Action item: Answer with a single number stating how many lines of the entries below include the string "that".

Records from a dataset:
__________

/-- The low five bits of an opcode word are the lowest bit of the class's field and the kind. -/
theorem extractLsb'_five (op : Word) :
    (op.extractLsb' 4 6).extractLsb' 0 1 ++ op.extractLsb' 0 4 = op.extractLsb' 0 5 := by
  ext k hk
  rw [BitVec.getElem_append]
  interval_cases k <;> simp

/-- Settles O59: the decoder looks the kind up, as the ALU does for the request bit of the class; with the default
values that bit is the lowest of the class's field. -/
theorem handlersRunTheAluOnTheOpcodeBits : Obligations.HandlersRunTheAluOnTheOpcodeBits := by
  intro s op raw0 raw1
  obtain ⟨hoperand0, hoperand1, -⟩ := decode_carries s.cfg.opcodes op raw0 raw1
  simp only [hoperand0, hoperand1, decode_cls]
  refine ⟨fun hmath => ?_, fun hjump => ?_, fun hstandard hmath => ?_, fun hstandard hjump => ?_⟩
  · rw [exec_decode_of_math hmath, mathClass_eq_mathNext, alu_operation (getLsbD_request _ _), low_request_append]
  · rw [exec_decode_of_jump hjump, jumpClass_eq_jumpNext, alu_comparison (getLsbD_request _ _), low_request_append]
  · rw [hstandard] at hmath
    rw [← extractLsb'_five, high_of_standard_math hmath]
    rfl
  · rw [hstandard] at hjump
    rw [← extractLsb'_five, high_of_standard_jump hjump]
    rfl

end Sys2Proof.Machine

/-! Operands, MOVE, INT and the unknown opcode (spec/40_cycle.md, spec/43_move.md, spec/44_interrupt.md): what a read
and a write of each register address do, what each operand mode resolves to, and the obligations about them. -/

namespace Sys2Proof.Machine

/-! ### Register addresses -/

section
variable {s : State} {raw : Word}

theorem regRead_of_cell {r : Reg} (h : regTarget s.cfg.regMap raw = some (.cell r)) :
    regRead raw s = (s.getReg r, s) := by
  simp only [regRead, h]

theorem regRead_of_stack (h : regTarget s.cfg.regMap raw = some .stack) : regRead raw s = stackPop s := by
  simp only [regRead, h]

/-- R80, D14: OUT and an address that names nothing read as 0 with a report. -/
theorem regRead_of_invalid (h : regTarget s.cfg.regMap raw = some .output ∨ regTarget s.cfg.regMap raw = none) :
    regRead raw s = (0, s.report (.regInvalidRead raw)) := by
  rcases h with h | h <;> simp only [regRead, h]

theorem regWrite_of_cell {r : Reg} (v : Word) (h : regTarget s.cfg.regMap raw = some (.cell r)) :
    regWrite raw v s = s.setReg r v := by
  simp only [regWrite, h]

theorem regWrite_of_stack (v : Word) (h : regTarget s.cfg.regMap raw = some .stack) :
    regWrite raw v s = stackPush v s := by
  simp only [regWrite, h]

/-- R81, D14: a write to IN or to an address that names nothing is dropped with a report. -/
theorem regWrite_of_invalid (v : Word)
    (h : regTarget s.cfg.regMap raw = some .input ∨ regTarget s.cfg.regMap raw = none) :
    regWrite raw v s = s.report (.regInvalidWrite raw) := by
  rcases h with h | h <;> simp only [regWrite, h]

end

/-- R20, D1: the default numbering ends at 13. -/
theorem regTarget_standard_of_ge {raw : Word} (h : 14 ≤ u16 raw) : regTarget .standard raw = none := by
  have hplaces : ∀ n ∈ RegisterMap.standard.addresses.map u16, n < 14 := by decide
  refine regTarget_eq_none.2 fun hmem => ?_
  have hlt := hplaces (u16 raw) (List.mem_map_of_mem hmem)
  omega

/-- Settles O8: each name's address names it, and reads and writes go by the name; then the default numbering. -/
theorem registerAddresses : Obligations.RegisterAddresses := by
  refine ⟨fun s v hv => ⟨fun r => ?_, ?_, ?_, ?_, fun raw hraw => ?_⟩, by decide, fun raw => regTarget_standard_of_ge⟩
  · exact ⟨regRead_of_cell (regTarget_addressOf hv _), regWrite_of_cell v (regTarget_addressOf hv _)⟩
  · exact ⟨regRead_of_stack (regTarget_addressOf hv .stack), regWrite_of_stack v (regTarget_addressOf hv .stack)⟩
  · exact ⟨regRead_of_input (regTarget_addressOf hv .input),
      regWrite_of_invalid v (.inl (regTarget_addressOf hv .input))⟩
  · exact ⟨regRead_of_invalid (.inl (regTarget_addressOf hv .output)),
      regWrite_of_output v (regTarget_addressOf hv .output)⟩
  · exact ⟨regRead_of_invalid (.inr (regTarget_eq_none.2 hraw)),
      regWrite_of_invalid v (.inr (regTarget_eq_none.2 hraw))⟩

/-! ### Operand modes -/

section
variable {o : Operand}

theorem srcMode_of_immediate (h : o.imm = true) : srcMode o = .immediate := if_pos h

theorem srcMode_of_pointer (hi : o.imm = false) (hp : o.ptr = true) : srcMode o = .pointer := by
  simp [srcMode, hi, hp]

theorem srcMode_of_memory (hi : o.imm = false) (hp : o.ptr = false) (hm : o.mem = true) : srcMode o = .memory := by
  simp [srcMode, hi, hp, hm]

theorem srcMode_of_direct (hi : o.imm = false) (hp : o.ptr = false) (hm : o.mem = false) : srcMode o = .direct := by
  simp [srcMode, hi, hp, hm]

/-- A direct source has no flag set, so as a destination it is direct too. -/
theorem dstMode_of_srcMode_direct (h : srcMode o = .direct) : dstMode o = .direct := by
  unfold srcMode at h
  unfold dstMode
  split_ifs at h ⊢
  rfl

theorem resolveSrc_of_immediate (h : srcMode o = .immediate) (s : State) : resolveSrc o s = (o.raw, s) := by
  simp only [resolveSrc, h]

theorem resolveSrc_of_pointer (h : srcMode o = .pointer) (s : State) :
    resolveSrc o s = memRead (linAddr (regRead o.raw s).2 (regRead o.raw s).1) (regRead o.raw s).2 := by
  simp only [resolveSrc, h]

theorem resolveSrc_of_memory (h : srcMode o = .memory) (s : State) :
    resolveSrc o s = memRead (linAddr s o.raw) s := by
  simp only [resolveSrc, h]

theorem resolveSrc_of_direct (h : srcMode o = .direct) (s : State) : resolveSrc o s = regRead o.raw s := by
  simp only [resolveSrc, h]

end

/-- A memory word that is not 0 is covered by a block, so its read is silent. -/
theorem memRead_of_wordAt_ne_zero {s : State} {addr : Nat} (h : s.wordAt addr ≠ 0) :
    memRead addr s = (s.wordAt addr, s) := by
  rcases memRead_cases addr s with ⟨p, -, e⟩ | ⟨hnone, -⟩
  · exact e
  · exact absurd (wordAt_uncovered (resolve_eq_none.1 hnone)) h

/-- R82, the rule's example: with bank 0, a pointer through a register that holds 0x0100 reads the word there. -/
theorem resolveSrc_pointer_example {o : Operand} {s : State} (hmode : srcMode o = .pointer)
    (hr : regTarget s.cfg.regMap o.raw = some (.cell .r1)) (hr1 : s.r1 = 0x0100) (hmbe : s.mbe = 0)
    (hword : s.wordAt 0x0100 = 0x1234) : resolveSrc o s = (0x1234, s) := by
  have haddr : linAddr s 0x0100 = (0x0100 : Nat) := by
    simp only [linAddr, hmbe]
    split <;> decide
  rw [resolveSrc_of_pointer hmode, regRead_of_cell hr, getReg_r1, hr1, haddr, memRead_of_wordAt_ne_zero, hword]
  rw [hword]
  decide

/-- Settles O7: the four modes in priority order; a pointer or a direct operand by what its address names. -/
theorem sourceOperandModes : Obligations.SourceOperandModes := by
  refine fun o s => ⟨fun hi => ?_, fun hi hp => ?_, fun hi hp hm => ?_, fun hi hp hm => ?_, fun hi hp ht => ?_,
    fun hi hp ht => ?_, fun hi hp ht => ?_, fun hi hp hm ht => ?_, fun hi hp ht hr1 hmbe hword => ?_⟩
  · exact resolveSrc_of_immediate (srcMode_of_immediate hi) s
  · exact resolveSrc_of_pointer (srcMode_of_pointer hi hp) s
  · exact resolveSrc_of_memory (srcMode_of_memory hi hp hm) s
  · exact resolveSrc_of_direct (srcMode_of_direct hi hp hm) s
  · rw [resolveSrc_of_pointer (srcMode_of_pointer hi hp), regRead_of_stack ht]
  · rw [resolveSrc_of_pointer (srcMode_of_pointer hi hp), regRead_of_input ht]
  · rw [resolveSrc_of_pointer (srcMode_of_pointer hi hp), regRead_of_invalid ht]
    rfl
  · rw [resolveSrc_of_direct (srcMode_of_direct hi hp hm), regRead_of_invalid ht]
  · exact resolveSrc_pointer_example (srcMode_of_pointer hi hp) ht hr1 hmbe hword

/-! ### MOVE by its destination's mode -/

section
variable {dst : Operand}

theorem exec_move_direct (h : dstMode dst = .direct) (src : Operand) (s : State) :
    exec (.move src dst) s = .next (regWrite dst.raw (resolveSrc src s).1 (resolveSrc src s).2) := by
  simp only [exec, execMove, resolveDst, h, writeDst]

theorem exec_move_memory (h : dstMode dst = .memory) (src : Operand) (s : State) :
    exec (.move src dst) s = .next (memWrite (linAddr s dst.raw) (resolveSrc src s).1 (resolveSrc src s).2) := by
  simp only [exec, execMove, resolveDst, h, writeDst]
  rw [linAddr_congr (resolveSrc_cfg src s) (resolveSrc_mbe src s)]

/-- R83, D12: the pointer step reads the register address after the source's resolution. -/
theorem exec_move_pointer (h : dstMode dst = .pointer) (src : Operand) (s : State) :
    exec (.move src dst) s =
      .next (memWrite (linAddr s (regRead dst.raw (resolveSrc src s).2).1) (resolveSrc src s).1
        (regRead dst.raw (resolveSrc src s).2).2) := by
  have hbank : (regRead dst.raw (resolveSrc src s).2).2.mbe = s.mbe := by rw [regRead_state]; simp
  have hcfg : (regRead dst.raw (resolveSrc src s).2).2.cfg = s.cfg := by rw [regRead_state]; simp
  simp only [exec, execMove, resolveDst, h, writeDst]
  rw [linAddr_congr hcfg hbank]

theorem exec_move_cell {r : Reg} {s : State} (h : dstIs s.cfg.regMap dst (.cell r)) (src : Operand) :
    exec (.move src dst) s = .next ((resolveSrc src s).2.setReg r (resolveSrc src s).1) := by
  rw [exec_move_direct h.1, regWrite_of_cell _ (by rw [resolveSrc_cfg]; exact h.2)]

theorem exec_move_stack {s : State} (h : dstIs s.cfg.regMap dst .stack) (src : Operand) :
    exec (.move src dst) s = .next (stackPush (resolveSrc src s).1 (resolveSrc src s).2) := by
  rw [exec_move_direct h.1, regWrite_of_stack _ (by rw [resolveSrc_cfg]; exact h.2)]

end

/-- Settles O34: the destination is the cell. -/
theorem moveToARegister : Obligations.MoveToARegister :=
  fun src _ _ _ h => exec_move_cell h src

/-- Settles O35: the destination is the stack, the output port, or neither a cell nor one of these. -/
theorem moveToTheStackOrAPort : Obligations.MoveToTheStackOrAPort := by
  refine fun src dst s => ⟨fun h => ⟨_, exec_move_stack h src, stackPush_sp .., fun hwf hin => ?_, fun hout => ?_⟩,
    fun h => ?_, fun hmode h => ?_⟩
  · have hwf' : Stack.wf (resolveSrc src s).2 := by rw [Stack.wf, resolveSrc_stack]; exact hwf
    have hin' : u16 (resolveSrc src s).2.sp < (resolveSrc src s).2.cfg.stackSize := by rwa [resolveSrc_cfg]
    refine ⟨stackAt_stackPush_same _ hwf' hin', ?_⟩
    rw [stackPush_of_inside _ hin']
  · rw [stackPush_of_outside _ (by rwa [resolveSrc_cfg])]
    exact ⟨stackAt_congr (resolveSrc_cfg src s) (resolveSrc_stack src s), rfl⟩
  · rw [exec_move_direct h.1, regWrite_of_output _ (by rw [resolveSrc_cfg]; exact h.2), outAccept,
      resolveSrc_outAccepted]
  · rw [exec_move_direct hmode, regWrite_of_invalid _ (by rw [resolveSrc_cfg]; exact h), State.report]

/-- The word at an address after a write to a state with the contents of `s`. -/
theorem wordAt_memWrite_of_sameContents {s u : State} (hsame : s.SameContents u) (hwf : Memory.wf s) (addr : Int)
    (v : Word) (a : Nat) :
    (memWrite addr v u).wordAt a = if (a : Int) = addr ∧ writableAt s.cfg.blocks a = true then v else s.wordAt a := by
  have hwf' : Memory.wf u := by rwa [Memory.wf, hsame.cfg, hsame.mem]
  rw [wordAt_memWrite hwf', hsame.cfg, wordAt_congr hsame.cfg hsame.mem]

theorem sameContents_regRead (raw : Word) (s : State) : s.SameContents (regRead raw s).2 := by
  rw [regRead_state]
  exact ⟨rfl, rfl, rfl⟩

/-- Settles O36: both modes write at an address, in a state with the contents of `s`. -/
theorem moveToMemory : Obligations.MoveToMemory := by
  refine fun src dst s hwf => ⟨fun hmode => ⟨_, exec_move_memory hmode src s, fun a => ?_⟩,
    fun hmode => ⟨_, exec_move_pointer hmode src s, fun a => ?_⟩⟩
  · exact wordAt_memWrite_of_sameContents (sameContents_resolveSrc src s) hwf _ _ a
  · exact wordAt_memWrite_of_sameContents ((sameContents_resolveSrc src s).trans (sameContents_regRead _ _)) hwf _ _ a

theorem memWrite_state (addr : Int) (v : Word) (s : State) :
    memWrite addr v s = { s with mem := (memWrite addr v s).mem, reports := (memWrite addr v s).reports } := by
  rcases memWrite_cases addr v s with ⟨k, r, -, -, e⟩ | ⟨k, r, -, -, e⟩ | ⟨-, e⟩ <;> rw [e] <;> rfl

__________

Exercise result: 5